When you reach the line containing "let chk := if isXts n ||", include it and stop; until then, return each line of the material exactly, starting with the first.

--- Given information Enclosed Below ---

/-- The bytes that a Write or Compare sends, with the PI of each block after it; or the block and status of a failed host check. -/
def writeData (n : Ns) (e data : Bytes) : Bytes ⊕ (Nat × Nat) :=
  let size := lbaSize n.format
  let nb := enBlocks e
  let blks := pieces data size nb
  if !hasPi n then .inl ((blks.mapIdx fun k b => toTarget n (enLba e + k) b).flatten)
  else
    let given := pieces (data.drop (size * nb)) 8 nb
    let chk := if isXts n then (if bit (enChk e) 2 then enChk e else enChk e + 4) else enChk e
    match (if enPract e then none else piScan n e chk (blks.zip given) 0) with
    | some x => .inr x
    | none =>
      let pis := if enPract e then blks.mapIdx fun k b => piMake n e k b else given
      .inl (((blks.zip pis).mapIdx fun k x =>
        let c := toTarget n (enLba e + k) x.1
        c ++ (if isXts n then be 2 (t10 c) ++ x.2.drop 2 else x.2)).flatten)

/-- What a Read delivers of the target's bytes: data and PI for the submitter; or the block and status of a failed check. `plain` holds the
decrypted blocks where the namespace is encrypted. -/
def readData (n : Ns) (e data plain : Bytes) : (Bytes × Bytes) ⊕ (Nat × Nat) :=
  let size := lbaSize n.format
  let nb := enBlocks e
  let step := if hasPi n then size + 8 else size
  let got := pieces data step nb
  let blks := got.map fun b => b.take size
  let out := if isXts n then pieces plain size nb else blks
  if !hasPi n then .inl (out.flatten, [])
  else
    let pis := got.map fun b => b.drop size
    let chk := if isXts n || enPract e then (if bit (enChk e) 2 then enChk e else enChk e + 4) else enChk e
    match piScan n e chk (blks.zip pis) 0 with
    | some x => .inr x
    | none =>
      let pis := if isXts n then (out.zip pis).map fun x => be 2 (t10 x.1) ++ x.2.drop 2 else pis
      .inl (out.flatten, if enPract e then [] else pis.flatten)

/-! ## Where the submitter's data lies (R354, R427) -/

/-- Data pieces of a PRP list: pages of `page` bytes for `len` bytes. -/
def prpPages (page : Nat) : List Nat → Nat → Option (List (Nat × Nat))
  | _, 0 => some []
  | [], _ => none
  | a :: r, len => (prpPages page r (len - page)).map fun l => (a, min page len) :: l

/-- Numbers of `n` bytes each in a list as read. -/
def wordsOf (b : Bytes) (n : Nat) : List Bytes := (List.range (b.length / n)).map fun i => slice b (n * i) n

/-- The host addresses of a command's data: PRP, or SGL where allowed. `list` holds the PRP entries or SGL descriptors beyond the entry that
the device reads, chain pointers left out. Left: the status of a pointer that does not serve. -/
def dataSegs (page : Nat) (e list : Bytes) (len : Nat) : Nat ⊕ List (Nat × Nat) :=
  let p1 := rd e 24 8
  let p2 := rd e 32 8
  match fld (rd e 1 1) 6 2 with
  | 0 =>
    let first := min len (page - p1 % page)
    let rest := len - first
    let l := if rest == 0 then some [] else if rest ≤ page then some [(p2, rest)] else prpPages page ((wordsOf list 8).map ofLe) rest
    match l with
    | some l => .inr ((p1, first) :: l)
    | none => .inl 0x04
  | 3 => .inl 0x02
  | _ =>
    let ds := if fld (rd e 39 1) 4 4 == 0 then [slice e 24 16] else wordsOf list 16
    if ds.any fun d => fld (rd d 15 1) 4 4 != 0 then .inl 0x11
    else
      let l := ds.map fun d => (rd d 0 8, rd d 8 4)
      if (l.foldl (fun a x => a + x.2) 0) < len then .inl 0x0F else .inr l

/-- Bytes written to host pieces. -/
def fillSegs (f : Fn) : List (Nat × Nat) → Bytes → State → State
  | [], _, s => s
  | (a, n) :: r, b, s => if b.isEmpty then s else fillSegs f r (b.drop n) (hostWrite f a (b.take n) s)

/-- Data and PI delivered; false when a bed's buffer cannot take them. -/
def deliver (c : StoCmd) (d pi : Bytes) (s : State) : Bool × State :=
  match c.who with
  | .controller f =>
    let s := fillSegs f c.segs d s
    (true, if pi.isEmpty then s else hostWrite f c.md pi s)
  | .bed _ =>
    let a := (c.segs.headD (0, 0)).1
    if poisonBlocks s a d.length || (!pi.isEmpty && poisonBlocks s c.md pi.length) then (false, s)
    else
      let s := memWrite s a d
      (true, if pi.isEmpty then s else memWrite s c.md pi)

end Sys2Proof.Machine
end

--- End of Enclosed Given information ---

• Solved exercise:
/-- The bytes that a Write or Compare sends, with the PI of each block after it; or the block and status of a failed host check. -/
def writeData (n : Ns) (e data : Bytes) : Bytes ⊕ (Nat × Nat) :=
  let size := lbaSize n.format
  let nb := enBlocks e
  let blks := pieces data size nb
  if !hasPi n then .inl ((blks.mapIdx fun k b => toTarget n (enLba e + k) b).flatten)
  else
    let given := pieces (data.drop (size * nb)) 8 nb
    let chk := if isXts n then (if bit (enChk e) 2 then enChk e else enChk e + 4) else enChk e
    match (if enPract e then none else piScan n e chk (blks.zip given) 0) with
    | some x => .inr x
    | none =>
      let pis := if enPract e then blks.mapIdx fun k b => piMake n e k b else given
      .inl (((blks.zip pis).mapIdx fun k x =>
        let c := toTarget n (enLba e + k) x.1
        c ++ (if isXts n then be 2 (t10 c) ++ x.2.drop 2 else x.2)).flatten)

/-- What a Read delivers of the target's bytes: data and PI for the submitter; or the block and status of a failed check. `plain` holds the
decrypted blocks where the namespace is encrypted. -/
def readData (n : Ns) (e data plain : Bytes) : (Bytes × Bytes) ⊕ (Nat × Nat) :=
  let size := lbaSize n.format
  let nb := enBlocks e
  let step := if hasPi n then size + 8 else size
  let got := pieces data step nb
  let blks := got.map fun b => b.take size
  let out := if isXts n then pieces plain size nb else blks
  if !hasPi n then .inl (out.flatten, [])
  else
    let pis := got.map fun b => b.drop size
    let chk := if isXts n || enPract e then (if bit (enChk e) 2 then enChk e else enChk e + 4) else enChk e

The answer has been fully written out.